The African continent will have three representatives on the yet to be formed board that will manage the loss and damage fund.
The fund which is critical in financing climate related losses in the developing countries has so far received more that 700 million dollars in commitment funding.
Majority of the nine board members will come from the developed countries who are expected to be the biggest contributors to the fund.
Speaking to Channel1 at the COP28 conference in Dubai, Chair – Africa Group of Negotiators Ephraim Shitima noted that the negotiations are still on the technical phase, adding that they have been negotiating on the technical format.
“Today, the two subsidiary bodies one on implementation and the other on science and technology will be closing. As we close we hope things will pick up steam and hope that we will be reporting on recommendations and draft decisions which will have been achieved.” He said.
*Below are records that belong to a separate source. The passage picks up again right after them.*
/-- With the RESERVE at the head gone none is left. -/
theorem ReservePlace.tail_reserves (h : ReservePlace r b) (hq : b.queue = e :: rest) (he : e.isReserve = true) :
    rest.filter TxEntry.isReserve = [] := by
  have hcons := Blc.reserves_cons hq
  rw [if_pos he] at hcons
  cases h with
  | absent hr => simp [hr] at hcons
  | waiting _ hr | going _ hr | abandoned _ hr => simp_all

/-- The RESERVE at the head is abandoned, with the reserve past its frame, or is that of a QUEUED or SENT reserve. -/
theorem ReservePlace.head (h : ReservePlace r b) (hq : b.queue = e :: rest) (he : e.isReserve = true) :
    if e.abandoned then r.state ≠ .queued ∧ r.state ≠ .sent
    else r.state = if b.link.attempting then .sent else .queued := by
  have hmem : e ∈ b.reserves := Blc.mem_reserves.2 ⟨by simp [hq], he⟩
  have hheads : b.reserveHeads = true := (Blc.reserveHeads_cons hq).trans he
  cases h with
  | absent hr => simp [hr] at hmem
  | waiting x hr ha _ hs hl =>
    obtain rfl : e = x := by simpa [hr] using hmem
    simp_all
  | going x hr ha _ hs hl =>
    obtain rfl : e = x := by simpa [hr] using hmem
    simp_all
  | abandoned x hr ha _ hqu hst =>
    obtain rfl : e = x := by simpa [hr] using hmem
    simp_all

/-- Outside any transmission of its own a RESERVE at the head waits. -/
theorem ReservePlace.queued_of_heads (h : ReservePlace r b) (ht : b.inTransmission = false)
    (hh : b.reserveHeads = true) : r.state = .queued := by
  cases h with
  | absent hr => simp [Blc.reserveHeads_of_reserves_nil hr] at hh
  | waiting _ _ _ _ hs => exact hs
  | going _ _ _ _ _ hl => simp [Blc.inTransmission, hl] at ht
  | abandoned _ _ _ hl => simp [Blc.reserveOnLink_iff, ht] at hl

/-- The head begins its attempt (R125, R55). -/
theorem ReservePlace.begin (h : ReservePlace r b) (ht : b.inTransmission = false) (i : Nat) (w : Option Frame) :
    ReservePlace (if b.reserveHeads then { r with state := .sent } else r)
      { b with link := .own 0, idleCount := i, onWire := w } := by
  cases h with
  | absent hr hq hs hf =>
    rw [Blc.reserveHeads_of_reserves_nil hr]
    exact .absent hr hq hs hf
  | waiting e hr ha hc hs _ hf =>
    cases hh : b.reserveHeads with
    | true => exact .going e hr ha hc rfl rfl hh hf
    | false => exact .waiting e hr ha hc hs (fun hl => absurd (hh.symm.trans hl.2) nofun) hf
  | going _ _ _ _ _ hl => simp [Blc.inTransmission, hl] at ht
  | abandoned _ _ _ hl => simp [Blc.reserveOnLink_iff, ht] at hl

/-- The own attempt collides: its RESERVE waits again, or stays abandoned on the link (R126, R55). -/
theorem ReservePlace.collide (h : ReservePlace r b) (hl : b.link.attempting = true) (n : Nat) :
    ReservePlace (if r.state = .sent ∧ b.reserveHeads = true then { r with state := .queued } else r)
      { b.mapHead TxEntry.collide with link := .jam n, onWire := none } := by
  obtain ⟨hmap, hheads⟩ := Blc.mapHead_reserves (b := b) (f := TxEntry.collide) fun _ => rfl
  cases h with
  | absent hr hq hs hf =>
    rw [if_neg fun h => hs h.1]
    exact .absent (hmap.trans (by simp [hr])) hq hs hf
  | waiting e hr ha hc hs hn hf =>
    have hh : b.reserveHeads = false := by simpa [hl] using hn
    rw [if_neg (by simp [hh])]
    rw [hh, hr] at hmap
    exact .waiting e hmap ha hc hs nofun hf
  | going e hr ha hc hs _ hh hf =>
    rw [if_pos ⟨hs, hh⟩]
    rw [hh, if_pos rfl, hr] at hmap
    exact .waiting e.collide hmap ha hc rfl nofun hf
  | abandoned e hr ha hon hq hs =>
    rw [if_neg fun h => hs h.1]
    have hh := (Blc.reserveOnLink_iff.1 hon).2
    rw [hh, if_pos rfl, hr] at hmap
    exact .abandoned e.collide hmap ha (Blc.reserveOnLink_iff.2 ⟨rfl, hheads.trans hh⟩) hq hs

/-- A collided transmission ends with the head staying, no abandoned RESERVE (R126): what waits waits on. -/
theorem ReservePlace.retry (h : ReservePlace r b) (hl : b.link.colliding = true) (hq : b.queue = e :: rest)
    (he : ¬(e.isReserve = true ∧ e.abandoned = true)) {f : TxEntry → TxEntry}
    (hf : ∀ e, (f e).content = e.content ∧ (f e).abandoned = e.abandoned) (hr : c.queue = (b.mapHead f).queue)
    (hc : c.link.attempting = false) : ReservePlace r c := by
  have hmap := (Blc.mapHead_reserves (b := b) fun e => (hf e).1).1
  have hres : c.reserves = (b.mapHead f).reserves := congrArg (List.filter TxEntry.isReserve) hr
  rw [← hres] at hmap
  cases h with
  | absent hr' hqu hs hff =>
    rw [hr'] at hmap
    exact .absent (by simpa using hmap) hqu hs hff
  | waiting x hr' ha hco hs _ hff =>
    rw [hr'] at hmap
    cases hh : b.reserveHeads with
    | true =>
      exact .waiting (f x) (by simpa [hh] using hmap) ((hf x).2.trans ha) (by simpa [hf] using hco) hs (by simp [hc]) hff
    | false => exact .waiting x (by simpa [hh] using hmap) ha hco hs (by simp [hc]) hff
  | going _ _ _ _ _ ht => simp [LinkPhase.attempting_of_colliding hl] at ht
  | abandoned x hr' ha hon =>
    have hh := (Blc.reserveOnLink_iff.1 hon).2
    rw [Blc.reserveHeads_cons hq] at hh
    obtain rfl := Blc.eq_of_reserves hr' (by simp [hq]) hh
    exact absurd ⟨hh, ha⟩ he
The Executive Director Pan African Climate Justice Alliance (PACJA) Mithika Mwenda weighed in the conversation saying the civil society has been vocal against the World Bank hosting the Loss and Damage Fund.
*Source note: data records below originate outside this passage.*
theorem execLoadProfile_grantBounds {t : State} (p : ProfileArgs) (he : execLoadProfile p s = .next t)
    (h : GrantBounds s) : GrantBounds t := by
  unfold execLoadProfile at he
  split_ifs at he <;> exact Host.Outcome.next.inj he ▸ h

theorem execLoadPeriod_grantBounds {t : State} (i k e : Nat) (he : execLoadPeriod i k e s = .next t)
    (h : GrantBounds s) : GrantBounds t := by
  unfold execLoadPeriod at he
  dsimp only at he
  split_ifs at he <;> exact Host.Outcome.next.inj he ▸ h

theorem execSetScheduleMode_grantBounds {t : State} (m : Nat) (he : execSetScheduleMode m s = .next t)
    (h : GrantBounds s) : GrantBounds t := by
  unfold execSetScheduleMode at he
  split at he
  · exact Host.Outcome.next.inj he ▸ h
  · split at he <;> exact Host.Outcome.next.inj he ▸ h

theorem execStart_grantBounds {t : State} (he : execStart s = .next t) (h : GrantBounds s) : GrantBounds t := by
  rcases execStart_cases he with ⟨code, rfl⟩ | ⟨-, -, rfl⟩
  · exact h
  · exact settle_grantBounds s (s := answer 5 .accepted [] (startStation s)) (startStation_grantBounds h)

/-- An event that keeps the bounds before its end keeps them. -/
theorem eventIf_grantBounds {t : State} {c : Bool} {f : State → State} (he : eventIf c f s = .next t)
    (h : GrantBounds s) (hf : GrantBounds (f s)) : GrantBounds t := by
  rcases eventIf_cases he with ⟨-, rfl⟩ | ⟨-, rfl⟩
  · exact h
  · exact settle_grantBounds s hf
“We have been convinced that the fund will not follow the World Bank rules, it will have its own governance, board where Africa will have three representatives on the board and that softens our hearts. Mithika Mwenda Executive Director PACJA
Adding that: “The Glasgow work programme is ending therefore we cannot leave the conference without some decision on global goal for adaptation with targets. We hope state countries will ensure contentious issues are resolved.”
The Glasgow work programme on Action for Climate Empowerment (ACE) was approved at COP26. The framework was meant to guide national work on ACE.
It contained four priority areas: Policy Coherence, Coordinated Action, Tools and Support, Monitoring, Evaluation, and Reporting.